Rotary Club looks to create park along trail

Dr. Joe Tunac (left), president of the Rotary Club of Oxford,  and Bryan Cloutier, the incoming club president, stand  on the vacant village land they wish to transform into a public park. Photo by C.J. Carnacchio.
Dr. Joe Tunac (left), president of the Rotary Club of Oxford, and Bryan Cloutier, the incoming club president, stand on the vacant village land they wish to transform into a public park. Photo by C.J. Carnacchio.
It appears Oxford Village could be getting some additional park space thanks to the Rotary Club of Oxford.
Last week, the village council voted 5-0 to support the Rotary Club moving ahead with plans for the creation of two park areas adjacent to the Polly Ann Trail in the municipality’s northwest quadrant.
“If you think about it, in that quadrant of this community, there isn’t a park . . . This only seemed logical to us,” said Bryan Cloutier, the Rotary Club’s incoming president.
The proposed park areas, which would be treated as a single park, would be located on two pieces of vacant village-owned land just west of the paved parking lot for Merge Studio & Gallery at 33 Pleasant St. They abut the trail on both the north and south sides.
“I think that is a great location for it,” said Councilwoman Maureen Helmuth, who has advocated creating a park in that area for many years.
“This is the exact location that I thought of (when seeing this item on the meeting agenda). It’s a wonderful location,” said Councilman Joe Frost.
“In concept, I think it’s phenomenal,” said Councilman Erik Dolan.
According to Cloutier, on the south side of the trail would be a “passive park,” containing landscaping and possibly a small gazebo or pavilion.
The north side would contain playground equipment for youth surrounded by a fence.
“Our goal is to make this park ADA (Americans with Disabilities Act) compliant,” Cloutier said. “And in order to do that, especially (when it comes to) children with autism, you want to have some type of a nice fencing around it, so that the children and the parents feel safe, and (the) children are not running off, especially considering you’re along the trail.”
The trail itself would physically link the two park areas. Users would have to cross it to go back and forth between them.
Cloutier said the Rotary Club’s goal is to pay for both the development and maintenance of the park.
“We anticipate that it’s going to (cost) tens of thousands of dollars to build a park and we’re prepared to take that task on,” he told council.
The club plans to do this by exploring grant opportunities and collecting contributions from individuals and businesses through its 501 (c) (3) foundation.
“Rotary has worked very hard in the last couple years to develop its foundation on a local level,” Cloutier noted.
The Rotary Club isn’t looking to purchase the land from the village or have the property given to it.
“It would still be municipal property,” Cloutier said. “I don’t think we plan on owning the property.”
“The objective is to sponsor and fund and maintain a park on that property,” he continued. “I don’t think that Rotary, when they build a community park, actually buys the land . . . in most communities.”
Village attorney Bob Davis said there are a number options and mechanisms that could be explored to allow Rotary to create a park on municipal land without owning it.
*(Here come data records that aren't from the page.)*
-- ==== Sys2Proof/Machine/Dispatch.lean ====
section
/-!
DEFINITION. The dispatch of commands to their meanings.
-/

namespace Sys2Proof.Machine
Off the top of his head, he mentioned easements and licensing agreements as examples.
Dolan made it clear he wants to find a “suitable arrangement” that does not involve the village relinquishing ownership.
“I am not in favor of ever giving away taxpayers’ property,” he said. “I’m sure there are numerous arrangements that we could undertake that don’t require that.”
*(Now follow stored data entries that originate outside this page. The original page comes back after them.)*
/-- Line time (R444–R447): delay responses give the mean of the last 16 hop delays; a SYNC sets the offset and moves
the time state, four near ones in ACQUIRE lock it, a late time base steps forward when nothing timed is armed, and
otherwise its rate follows; eight intervals without one are HOLDOVER. Only the master sends SYNC. A cleared master bit
leading to FREE and how long a copy is recent are the model's readings: log entries 42 and 43. -/
def Obligations.LineTime : Prop :=
  (∀ (s : State) (t : Tick) (p : Fin 2) (p0 p1 : BitVec 64) (rx : Nat),
    let u := s.at t
    let x := u.port p
    let noted := u.noteFrame p false
    (u.portTakes p = false → exec (.delayReqSend t p) s = .next u ∧ exec (.delayReq t p p0 rx) s = .next u ∧
      exec (.delayResp t p p0 p1 rx) s = .next u ∧ ∀ o h, exec (.sync t p o h p0 p1 rx) s = .next u) ∧
    (u.portTakes p = true →
      (u.lineOriginates = true → u.lineJoined = true →
        (∀ l, x.lastReq = some l → u.clk.tb < l + u.syncInt → exec (.delayReqSend t p) s = .next u) ∧
        ((∀ l, x.lastReq = some l → l + u.syncInt ≤ u.clk.tb) →
          let y := u.setPort p { x with lastReq := some u.clk.tb }
          exec (.delayReqSend t p) s =
            .next (y.queueFrame p { type := ftDELAY_REQ, origin := u.lineId, p0 := y.txMarker p })) ∧
        exec (.delayReq t p p0 rx) s = .next (noted.queueFrame p
          { type := ftDELAY_RESP, origin := noted.lineId, p0 := p0.toNat,
            p1 := fromSigned 64 (16 * (noted.txMarker p : Int) - rx) })) ∧
      (u.lineOriginates = false ∨ u.lineJoined = false → exec (.delayReqSend t p) s = .next u ∧
        exec (.delayReq t p p0 rx) s = .next noted) ∧
      (∃ v : State, exec (.delayResp t p p0 p1 rx) s = .next v ∧ v.mem = u.mem ∧
        let d := floorDiv ((rx : Int) - 16 * p0.toNat - toSigned 64 p1.toNat) 2
        let ds := (d :: x.delays).take 16
        (v.port p).delays = ds ∧ v.f (Reg.LINE_DELAY p) 23 0 = fromSigned 24 (floorDiv ds.sum ds.length)) ∧
      (∀ (o h : BitVec 10), o.toNat = u.lineId → exec (.sync t p o h p0 p1 rx) s = .next noted) ∧
      ∀ (o h : BitVec 10), o.toNat ≠ u.lineId →
        let delay : Int := toSigned 24 (noted.f (Reg.LINE_DELAY p) 23 0)
        let y := noted.setPort p { noted.port p with sync := some (h.toNat + 1, u.clk.tb) }
        let sent := y.forward p
          { type := ftSYNC, origin := o.toNat, hops := h.toNat, p0 := p0.toNat,
            p1 := fromSigned 64 (toSigned 64 p1.toNat + delay + 16 * (y.txMarker (1 - p.val) : Int) - rx) }
        let e : Int := 16 * p0.toNat + toSigned 64 p1.toNat + delay - rx
        exec (.sync t p o h p0 p1 rx) s = .next (if noted.syncWins p (h.toNat + 1) = true ∧ noted.timeState ≠ 4 then
          sent.takeSync p o.toNat (h.toNat + 1) e else sent))) ∧
  (∀ (s : State) (p o h : Nat) (e : Int), p < 2 → o < 1024 →
    let v := s.takeSync p o h e
    let st := s.timeState
    v.reg Reg.LINE_TIME_OFS = wordOfInt (max (-(2 ^ 31)) (min (2 ^ 31 - 1) e)) ∧ v.line.lastSync = v.clk.tb ∧ v.mem = s.mem ∧
    (st = 0 ∨ st = 3 → v.timeState = 1 ∧ v.clk = s.clk) ∧
    (st = 1 → -64 ≤ e → e ≤ 64 → 3 ≤ s.line.inRange → v.timeState = 2 ∧ v.fb Reg.LINE_IRQ_STATUS 5 = true) ∧
    (st = 1 → e < -64 ∨ 64 < e → v.timeState = 1 ∧ v.line.inRange = 0) ∧
    (st = 1 → 1024 ≤ e → s.stepBlocked = false → v.clk.tb = s.clk.tb + 8 * (e / 128).toNat) ∧
    (st = 1 → 1024 ≤ e → s.stepBlocked = true → v.clk = s.clk ∧ v.fb Reg.LINE_STATUS 9 = true) ∧
    (e < 1024 → v.clk = s.clk ∧ v.line.eSum = s.line.eSum + e) ∧
    (st = 2 → 1024 < e ∨ e < -1024 → v.timeState = 1 ∧ v.fb Reg.LINE_IRQ_STATUS 1 = true) ∧
    (st = 2 → -1024 ≤ e → e ≤ 1024 → v.timeState = 2)) ∧
  ∀ (s : State) (t : Tick) (on : Bool),
    let u := s.at t
    let st := u.timeState
    let holds := u.lineOn = true ∧ (st = 1 ∨ st = 2) ∧ u.line.lastSync + 8 * u.syncInt ≤ u.clk.tb
    (¬ holds → exec (.syncTimeout t) s = .next u) ∧
    (holds → ∃ v : State, exec (.syncTimeout t) s = .next v ∧ v.timeState = 3 ∧ v.mem = u.mem ∧
      (st = 2 → v.fb Reg.LINE_IRQ_STATUS 1 = true)) ∧
    (st ≠ 4 → exec (.syncSend t) s = .next u) ∧
    (st = 4 → u.lineOriginates = true → u.lineJoined = true → u.line.lastSync + u.syncInt ≤ u.clk.tb →
      let y := { u with line := { u.line with lastSync := u.clk.tb } }
      let send := fun (x : State) (p : Nat) => if x.portState p = 2 then
        x.queueFrame p { type := ftSYNC, origin := x.lineId, p0 := x.txMarker p } else x
      exec (.syncSend t) s = .next (send (send y 0) 1)) ∧
    (u.lineOn = true →
      (u.fb Reg.LINE_CTRL 1 = on → exec (.lineMasterSet t on) s = .next u) ∧
      (u.fb Reg.LINE_CTRL 1 ≠ on → u.lineRunning = true → exec (.lineMasterSet t on) s = .next (u.raise srcLINE 5)) ∧
      (u.fb Reg.LINE_CTRL 1 ≠ on → u.lineRunning = false → ∃ v : State, exec (.lineMasterSet t on) s = .next v ∧
        v.fb Reg.LINE_CTRL 1 = on ∧ v.timeState = (if on then 4 else 0) ∧ v.reg Reg.LINE_TIME_RATE = 0 ∧
        v.mem = u.mem))

/-- Frames (R440, R442, R449–R452): a unicast frame acts at its destination once, by its sequence number, and is
carried on elsewhere; a broadcast frame acts and is carried on; a device's own frames end. SPW writes the owner's
point; PUBLISH fills the subscriptions; a FAULT goes to the Signal Box; a mailbox word goes into its channel and its
sender follows the credit. -/
def Obligations.LineFrames : Prop :=
  (∀ (s : State) (t : Tick) (p : Fin 2) (o d h : BitVec 10) (seq : BitVec 16) (p0 p1 : BitVec 64),
    let u := s.at t
    let x := u.noteFrame p false
    let peer := x.peer o.toNat
    let mine := x.setPeer o.toNat { peer with lastUni := some seq.toNat }
    let c := nbits p0.toNat 37 32
    let g := (nbits p0.toNat 45 38 + 511 - (mine.link c).got) % 256
    let cc := nbits p0.toNat 5 0
    let uni := fun (i : Instr) (f : Frame) (applied : State) =>
      (u.portTakes p = false → exec i s = .next u) ∧
      (u.portTakes p = true →
        (o.toNat = u.lineId → exec i s = .next (x.incSat Reg.LINE_CNT_B 15 0)) ∧
        (o.toNat ≠ u.lineId → d.toNat ≠ u.lineId → exec i s = .next (x.forward p f)) ∧
        (o.toNat ≠ u.lineId → d.toNat = u.lineId →
          (seqNew peer.lastUni seq.toNat = false → exec i s = .next x) ∧
          (seqNew peer.lastUni seq.toNat = true → exec i s = .next applied)))
    uni (.lineSpwFrame t p o d h seq p0 p1)
      { type := ftSPW, origin := o.toNat, dest := d.toNat, hops := h.toNat, seq := seq.toNat, p0 := p0.toNat,
        p1 := p1.toNat } (mine.setPointAt rankLine (nbits p0.toNat 41 32) (BitVec.ofNat 32 p0.toNat)) ∧
    uni (.pltFrame t p o d h seq p0)
      { type := ftPLT, origin := o.toNat, dest := d.toNat, hops := h.toNat, seq := seq.toNat, p0 := p0.toNat }
      (if mine.paired c o.toNat then
        ((mine.incSat Reg.LINE_CNT_D 15 0 g).setLink c { mine.link c with
          got := nbits p0.toNat 45 38, accounted := ((mine.link c).accounted + g) % 256 }).pltTx (some eLINE) c
            (BitVec.ofNat 32 p0.toNat)
       else mine.incSat Reg.LINE_CNT_D 31 16) ∧
    uni (.credit t p o d h seq p0)
      { type := ftCREDIT, origin := o.toNat, dest := d.toNat, hops := h.toNat, seq := seq.toNat, p0 := p0.toNat }
      (if mine.paired cc o.toNat then mine.setLink cc { mine.link cc with credited := nbits p0.toNat 13 6 } else mine) ∧
    (u.portTakes p = true →
      (o.toNat = u.lineId → exec (.publish t p o h seq p0 p1) s = .next x) ∧
      (o.toNat ≠ u.lineId →
        let f : Frame := { type := ftPUBLISH, origin := o.toNat, hops := h.toNat, seq := seq.toNat, p0 := p0.toNat,
                           p1 := p1.toNat }
        let took := (x.setPeer o.toNat { peer with lastPub := some seq.toNat }).applyPublish (nbits p0.toNat 51 32)
          (BitVec.ofNat 32 p0.toNat)
        exec (.publish t p o h seq p0 p1) s =
          .next ((if seqNew peer.lastPub seq.toNat then took else x).forward p f)) ∧
      (∃ v : State, exec (.faultFrame t p o h seq p0) s = .next v ∧ v.mem = u.mem ∧
        { at' := u.clk.tb, payload := p0.toNat } ∈ v.sbx.remote) ∧
      (let f : Frame := { type := ftJOIN, origin := o.toNat, hops := h.toNat, p0 := p0.toNat, p1 := p1.toNat };
        (o.toNat ≠ u.lineId → exec (.join t p o h p0 p1) s =
          .next ((x.joined o.toNat (p0.toNat % 65536)).forward p f)) ∧
        (o.toNat = u.lineId → p1.toNat = State.unitId → exec (.join t p o h p0 p1) s = .next x) ∧
        (o.toNat = u.lineId → p1.toNat ≠ State.unitId →
          exec (.join t p o h p0 p1) s = .next ((x.setB Reg.LINE_STATUS 10 true).lineEvent 2)))) ∧
    (u.portTakes p = false → exec (.publish t p o h seq p0 p1) s = .next u ∧
      exec (.faultFrame t p o h seq p0) s = .next u ∧ exec (.join t p o h p0 p1) s = .next u)) ∧
  (∀ (s : State) (id : Nat) (w : Word),
    let v := s.applyPublish id w
    v.mem = s.mem ∧ ∀ j < 256,
      (s.fb (Reg.LINE_SUB j) 31 = true ∧ s.f (Reg.LINE_SUB j) 19 0 = id →
        v.reg (Reg.LINE_COPY j) = w ∧ v.fb (Reg.LINE_SUB j) 30 = true) ∧
      (¬ (s.fb (Reg.LINE_SUB j) 31 = true ∧ s.f (Reg.LINE_SUB j) 19 0 = id) →
        v.reg (Reg.LINE_COPY j) = s.reg (Reg.LINE_COPY j) ∧ v.reg (Reg.LINE_SUB j) = s.reg (Reg.LINE_SUB j))) ∧
  (∀ (s : State) (d i : Nat), d < 1024 →
    ((s.peer d).incarn = some i → s.joined d i = s) ∧
    ((s.peer d).incarn ≠ some i → (s.joined d i).peer d = { incarn := some i } ∧
      (s.joined d i).fb (Reg.SBX_ORIGIN d) 16 = false)) ∧
  ∀ (s : State) (t : Tick) (ch : Fin 64) (j : Fin 256) (w : Word),
    let u := s.at t
    let l := u.link ch
    (u.line.pubPending = [] → exec (.publishSend t) s = .next u) ∧
    (∀ q qs, u.line.pubPending = q :: qs → u.lineOriginates = true → u.lineJoined = true →
      u.portState 0 = 2 ∨ u.portState 1 = 2 →
      let y := { u with line := { u.line with pubPending := qs, seqPub := (u.line.seqPub + 1) % 65536 } }
      exec (.publishSend t) s = .next (y.originate
        { type := ftPUBLISH, origin := 0, seq := y.line.seqPub,
          p0 := (y.point q).toNat + 2 ^ 32 * (1024 * y.lineId + q), p1 := Tab.get 0 y.pointTimes q })) ∧
    (u.lineOn = true → ∃ v : State, exec (.lineSubWrite t j w) s = .next v ∧ v.reg (Reg.LINE_COPY j) = 0 ∧
      v.f (Reg.LINE_SUB j) 19 0 = bits w 19 0 ∧ v.fb (Reg.LINE_SUB j) 31 = w.getLsbD 31 ∧
      v.fb (Reg.LINE_SUB j) 30 = false ∧ v.mem = u.mem) ∧
    let sends := u.lineOriginates = true ∧ u.pltBound ch = true ∧ (u.pltSends eLINE ch).isSome = true ∧
      u.fb (Reg.LINE_PLT ch) 16 = true ∧ 0 < l.credit
    (u.pltRipe eLINE ch = [] ∨ ¬ sends → exec (.pltFrameSend t ch) s = .next u) ∧
    ∀ v vs, u.pltRipe eLINE ch = v :: vs → sends →
      let n := (l.sent + 1) % 256
      let y := (u.pltDrop eLINE ch 1).setLink ch { l with sent := n }
      exec (.pltFrameSend t ch) s = .next (y.sendUnicast ftPLT (y.f (Reg.LINE_PLT ch) 9 0)
        (v.1.toNat + 2 ^ 32 * y.f (Reg.LINE_PLT ch) 15 10 + 2 ^ 38 * n) 0)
Village Manager Joseph Madore suggested the municipality, as the landowner, could apply for a grant from the Michigan Natural Resources Trust Fund. If awarded, such a grant could provide up to 75 percent of the funding for the park, allowing Rotary to raise the remainder.
“What our village manager is saying makes perfectly logical sense to me,” Cloutier said. “It is a concept that I actually would endorse, personally.”
“Obviously, we want to do whatever it takes to make the project successful and if that’s what makes the project successful and sustainable, then that’s what’s most important to Rotary because Rotary doesn’t . . . do things halfway,” he continued. “Rotary doesn’t get (involved in) projects and  . . . just drop the ball . . . and walk away. It has to be something that is sustainable and something that is going to be here for generations to come.”
It was noted during the meeting that both the Polly Ann Trail Management Council (PATMC) and Trail Manager Linda Moran support Rotary’s park concept.
Because the trail is owned by the Michigan Department of Natural Resources (DNR), its approval will be required as well.
PATMC Chair Mike McDonald indicated “there shouldn’t be a problem” with developing this property abutting the trail “as long as (it) is used for recreational purposes.”
“I can’t speak for the DNR, but I don’t foresee that’s going to be a big problem,” he said.
Cloutier added that Ron Davis, director of the Oxford Township Parks and Recreation Department, “endorses the concept” and has offered to connect Rotary with people in the park-building business to “make sure that we do this the right way.”
“We appreciate his support as well,” Cloutier said.
Frost suggested naming the park after village resident Joe Bullen “in honor of his service” to the community over 40 years, which included stints on the village council, beautification commission, planning commission and zoning board of appeals.